Sunday, August 23, 2015

Whole30

Today has been a fun-filled one full of cooking.  And I don't even like cooking.

My chiropractor has been getting on me lately about trying the Whole30 program to see if it could help with the inflammation around my back and also improve my health in general.  At first I kinda considered it, but didn't really look into it.  I knew it meant cutting out grain goods and dairy and I didn't think I could do it.  I didn't want to.


A couple of weeks ago she suggested it again, and for some reason I started doing some research.  Then something switched in my brain, and I started really wanting to do it.  I've been overweight for several years now, and that spare tire has not been good for my already fragile self-esteem and confidence.  I knew this would be a good way to seriously attempt to lose some weight, and it would only be thirty days.  I figured I could do that.
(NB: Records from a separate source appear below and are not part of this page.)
-- ==== Sys2Proof/Laws/State.lean ====
section
/-! SUPPORT. Laws/State.lean: what each named update of the work state leaves as it is, one lemma per field and update, and the
new value of the field it writes. -/

namespace Sys2Proof.Machine

@[simp] theorem Work.wr_force (w : Work) (a n : Nat) : (w.wr a n).force = w.force := rfl
@[simp] theorem Work.wr_mem (w : Work) (a n : Nat) : (w.wr a n).mem = w.mem := rfl
@[simp] theorem Work.wr_poison (w : Work) (a n : Nat) : (w.wr a n).poison = w.poison := rfl
@[simp] theorem Work.wr_acc (w : Work) (a n : Nat) : (w.wr a n).acc = w.acc := rfl
@[simp] theorem Work.wr_accPoison (w : Work) (a n : Nat) : (w.wr a n).accPoison = w.accPoison := rfl
@[simp] theorem Work.wr_cells (w : Work) (a n : Nat) : (w.wr a n).cells = w.cells := rfl
@[simp] theorem Work.wr_now (w : Work) (a n : Nat) : (w.wr a n).now = w.now := rfl
@[simp] theorem Work.wr_free (w : Work) (a n : Nat) : (w.wr a n).free = w.free := rfl
@[simp] theorem Work.wr_out (w : Work) (a n : Nat) : (w.wr a n).out = w.out := rfl
@[simp] theorem Work.wr_fault (w : Work) (a n : Nat) : (w.wr a n).fault = w.fault := rfl
@[simp] theorem Work.wr_power (w : Work) (a n : Nat) : (w.wr a n).power = w.power := rfl
@[simp] theorem Work.wr_hk (w : Work) (a n : Nat) : (w.wr a n).hk = w.hk := rfl
@[simp] theorem Work.wr_beat (w : Work) (a n : Nat) : (w.wr a n).beat = w.beat := rfl
@[simp] theorem Work.wr_coxes (w : Work) (a n : Nat) : (w.wr a n).coxes = w.coxes := rfl
@[simp] theorem Work.wr_stroke (w : Work) (a n : Nat) : (w.wr a n).stroke = w.stroke := rfl
@[simp] theorem Work.wr_step (w : Work) (a n : Nat) : (w.wr a n).step = w.step := rfl
@[simp] theorem Work.wr_tiles (w : Work) (a n : Nat) : (w.wr a n).tiles = w.tiles := rfl
@[simp] theorem Work.wr_fwd (w : Work) (a n : Nat) : (w.wr a n).fwd = w.fwd := rfl
@[simp] theorem Work.wr_commits (w : Work) (a n : Nat) : (w.wr a n).commits = w.commits := rfl
@[simp] theorem Work.wr_unfolded (w : Work) (a n : Nat) : (w.wr a n).unfolded = w.unfolded := rfl
@[simp] theorem Work.wr_ctxs (w : Work) (a n : Nat) : (w.wr a n).ctxs = w.ctxs := rfl
@[simp] theorem Work.wr_digital (w : Work) (a n : Nat) : (w.wr a n).digital = w.digital := rfl
@[simp] theorem Work.wr_sess (w : Work) (a n : Nat) : (w.wr a n).sess = w.sess := rfl
@[simp] theorem Work.wr_memcs (w : Work) (a n : Nat) : (w.wr a n).memcs = w.memcs := rfl
@[simp] theorem Work.wr_parked (w : Work) (a n : Nat) : (w.wr a n).parked = w.parked := rfl
@[simp] theorem Work.wr_asked (w : Work) (a n : Nat) : (w.wr a n).asked = w.asked := rfl
@[simp] theorem Work.wr_links (w : Work) (a n : Nat) : (w.wr a n).links = w.links := rfl
@[simp] theorem Work.wr_txFlows (w : Work) (a n : Nat) : (w.wr a n).txFlows = w.txFlows := rfl
@[simp] theorem Work.wr_rxFlows (w : Work) (a n : Nat) : (w.wr a n).rxFlows = w.rxFlows := rfl
@[simp] theorem Work.wr_qps (w : Work) (a n : Nat) : (w.wr a n).qps = w.qps := rfl
@[simp] theorem Work.wr_jobs (w : Work) (a n : Nat) : (w.wr a n).jobs = w.jobs := rfl
@[simp] theorem Work.wr_lockAt (w : Work) (a n : Nat) : (w.wr a n).lockAt = w.lockAt := rfl
@[simp] theorem Work.wr_crews (w : Work) (a n : Nat) : (w.wr a n).crews = w.crews := rfl
@[simp] theorem Work.wr_released (w : Work) (a n : Nat) : (w.wr a n).released = w.released := rfl
@[simp] theorem Work.wr_red (w : Work) (a n : Nat) : (w.wr a n).red = w.red := rfl
@[simp] theorem Work.wr_mgr (w : Work) (a n : Nat) : (w.wr a n).mgr = w.mgr := rfl
@[simp] theorem Work.wr_start (w : Work) (a n : Nat) : (w.wr a n).start = w.start := rfl
@[simp] theorem Work.wr_sec (w : Work) (a n : Nat) : (w.wr a n).sec = w.sec := rfl
@[simp] theorem Work.wr_access (w : Work) (a n : Nat) : (w.wr a n).access = w.access := rfl
@[simp] theorem Work.wr_windows (w : Work) (a n : Nat) : (w.wr a n).windows = w.windows := rfl
@[simp] theorem Work.wr_regs (w : Work) (a n : Nat) : (w.wr a n).regs = Sp.put w.regs a (BitVec.ofNat 32 n) := rfl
And so I did.  I knew there would be a birthday potluck for a girl at work that would have particularly delicious dishes, so I chose to start the day after that, which was Tuesday.  I am currently on Day 5 and going strong.  Day 1 was good, but Days 2 & 3 kicked my ass.  I had pounding headaches and no energy at all.  I guess from all the bad junk leaving my body?  I was craving everything I couldn't have, and it didn't help that there were tons of sweet goodies at work.

But I've resisted, and it's paying off.  As of yesterday I've already lost four pounds!  I weighed myself three times to make sure the scale was correct, and even then I wasn't convinced.  I've never lost that much is such a short period of time.  You're not supposed to weigh yourself at all during the thirty days, but I just couldn't help it.  I really wanted to see if I'd made any progress, and knowing that I have has given me even more determination to keep with it.

I didn't plan for the start of it very well, and I got pretty bored of the food.  I'd eat a couple of eggs for breakfast and have some tea.  I am not a fan of tea and actually went back to coffee today and added a little coconut milk and cinnamon.  I'd have some fruit and leftovers for lunch.  For dinner every single night I was making chicken and vegetables.  It was good, but it was getting rough.

This week I've prepped much better!  I looked up recipes and stocked up at the grocery store.  I did a lot of cooking today so there won't be quite as much through the week.

Firstly, I made ghee!  I'm not sure I've ever even tried it, but I'm getting tired of cooking everything with EVOO and needed another option.  Plus I figured if it involved butter it had to be good!  I followed this recipe from The Healthy Foodie.  It was pretty simple, and I can't wait to try it tomorrow!


Freshly made and a few hours later

Next I wanted to make the meatballs found here at Stay Fit Mom.  I changed the recipe a little by using ground turkey instead of beef and left out the onions.  They were so good!  I wanted the spaghetti and meatballs experience, so I used a peeler to make zucchini "noodles" and threw together a makeshift tomato sauce.  All together they made a pretty damn good dish.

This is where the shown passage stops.